Not yet .Because the idea of solution from there I want to use in another context. As problem,is not big difference between Arqady's problem and the mentioned .

Can someone help me? Can we solve this problem with Muirhead inequality?

mihaig wrote: strong_boy wrote: Pleas check my solution . Is it true? Let $f(a,b,c,d) : ab^3+bc^3+cd^3+da^3 - (a^2b^2+b^2c^2+c^2d^2+d^2a^2) \geq 0$ we know $f(a,b,c,d) \geq f(0,0,a+b,c+d)$ . It mean : Why? I mixed my variable And I tried to set one of my variables to the bounding point of the domain

Ok. When you have time, tell more about your mixing

strong_boy wrote: mihaig wrote: strong_boy wrote: Pleas check my solution . Is it true? Let $f(a,b,c,d) : ab^3+bc^3+cd^3+da^3 - (a^2b^2+b^2c^2+c^2d^2+d^2a^2) \geq 0$ we know $f(a,b,c,d) \geq f(0,0,a+b,c+d)$ . It mean : Why? I mixed my variable And I tried to set one of my variables to the bounding point of the domain So, how do you mix variables for non symmetric functions?

Here my function is summetrixc.usually i dont use mixing for non symmetric functions My answer is falsi?

I am trying to understand this "we know $f(a,b,c,d) \geq f(0,0,a+b,c+d)$"

My answer is false

No problem. I am sure you will soon prove it

mihaig wrote: No problem. I am sure you will soon prove it

Indeed, I have trust in you. You are good

mihaig wrote: Indeed, I have trust in you. You are good Thanks !!!!! Where are you from?

From Romania

mihaig wrote: From Romania Nice to meet you !

Nice to meet you too

arqady wrote: No!
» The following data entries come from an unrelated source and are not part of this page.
/-- Whether the image in an area is good for the core at a place of its gang (R408). -/
def areaOk (s : State) (a size pos : Nat) : Bool :=
  let w := areaWord s a
  let ncls (k : Nat) : Nat := byteField (w 0).toNat (2 + k) 1
  let narr := (w 2).toNat % 256
  let nbank := (w 2).toNat / 256 % 256
  let hdr := memRead s.mem (a + 0x4000) 64
  let vo := (w 3).toNat % 256
  let tk := (w 3).toNat / 2 ^ 16 % 65536
  (w 0).toNat % 256 == 1 && (w 0).toNat / 256 % 256 == size + 4 * pos && decide ((w 0).toNat / 2 ^ 48 = 0) &&
    ((List.range 4).all fun k => decide (ncls k ≤ 32)) &&
    w 1 == (onlyBits (w 1) 47 36 ||| onlyBits (w 1) 34 0) && (findJob s ((w 1).setWidth 32)).isSome &&
    decide (narr + nbank ≤ 16) && w 2 == (onlyBits (w 2) 4 0 ||| onlyBits (w 2) 12 8 ||| onlyBits (w 2) 51 32) &&
    decide ((w 3).toNat < 2 ^ 40) && byteField (w 3).toNat 1 1 == 0 && (vo == 0 || (decide (16 ≤ vo) && decide (vo ≤ 21))) &&
    ((List.range 8).all fun n => tk / 4 ^ n % 4 == 0 || tk / 4 ^ n % 4 == 2) &&
    ((List.range 4).all fun i => w (4 + i) == 0) && ((List.range 16).all fun i => w (48 + i) == 0) &&
    ((List.range 448).all fun i => w (1600 + i) == 0) &&
    ((List.range 8).all fun i => w (16 + i) == (onlyBits (w (16 + i)) 63 56 ||| onlyBits (w (16 + i)) 47 0) &&
      w (24 + i) == onlyBits (w (24 + i)) 47 0) &&
    ((List.range 16).all fun i =>
      w (32 + i) == (onlyBits (w (32 + i)) 49 32 ||| onlyBits (w (32 + i)) 23 16 ||| onlyBits (w (32 + i)) 4 0)) &&
    ((List.range 8).all fun k => hartOk fun i => w (64 + 64 * k + i)) &&
    ((List.range 4).all fun c => (List.range (ncls c)).all fun i =>
      let m := 576 + 256 * c + 8 * i
      w (m + 5) == (onlyBits (w (m + 5)) 63 45 ||| onlyBits (w (m + 5)) 39 20 ||| onlyBits (w (m + 5)) 2 0) &&
        w (m + 6) == 0 && w (m + 7) == 0) &&
    hdrNarr hdr == narr && (pos != 0 || hdrBound hdr == decide (16 ≤ vo)) &&
    hdrOk hdr (narr * 2048 * 2 ^ size) size pos

/-- The frames of a restored hart (R409): two from its record, the deeper ones popped from below its g2.  Words that cannot be read
give no frame value of their own: they read 0. -/
def popFrames (c : Nat) (w : Nat → BitVec 64) (s : State) : Option (Option Cause × List Frame × State) :=
  let depth := (w 0).toNat / 8 % 16
  let frame (x : BitVec 64) : Frame := { ret := x.setWidth 48, d := x.extractLsb' 48 5 }
  let deep := (List.range 48).foldl (fun (r : Option (Option Cause × Nat × State)) i =>
    match r with
    | some (none, v, s) =>
      (match frameAt c ((w 0).getLsbD 2) needRd (w 2 - 48 + BitVec.ofNat 64 i) i s with
       | some (.ok (coh, g), s) =>
         (match ownerRead coh g 1 s with
          | (some b, s) => some (none, v + b * 2 ^ (8 * i), s)
          | (none, s) => some (some .busFault, v, s))
       | some (.error z, s) => some (some z, v, s)
       | none => none)
    | r => r) (if depth ≤ 2 then some (some .busFault, 0, s) else some (none, 0, s))
  match deep with
  | none => none
  | some (e, v, s) =>
    let l := (List.range depth).map fun i => frame (if i < 2 then w (61 + i) else BitVec.ofNat 64 (v / 2 ^ (64 * (i - 2))))
    some (if depth ≤ 2 then none else e, l.reverse, s)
Muirhead does not help here because the starting inequality is not symmetric. Of course...

The problem condition also says they are non-negative, please correct it! Time-consuming but natural - be a buffalo! With $b = a+x, c = a+x+y, d = a+x+y+z$ the difference of the two sides is $a^2 x^2 + a^2 x y + a^2 x z + a^2 y^2 + a^2 y z + a^2 z^2 + a x^3 + 3 a x^2 y + 3 a x^2 z + 4 a x y^2 + 6 a x y z + 4 a x z^2 + a y^3 + 3 a y^2 z + 4 a y z^2 + a z^3 + x^3 y + x^3 z + 2 x^2 y^2 + 3 x^2 y z + 2 x^2 z^2 + x y^3 + 3 x y^2 z + 4 x y z^2 + x z^3 + y^3 z + 2 y^2 z^2 + y z^3$ which is non-negative.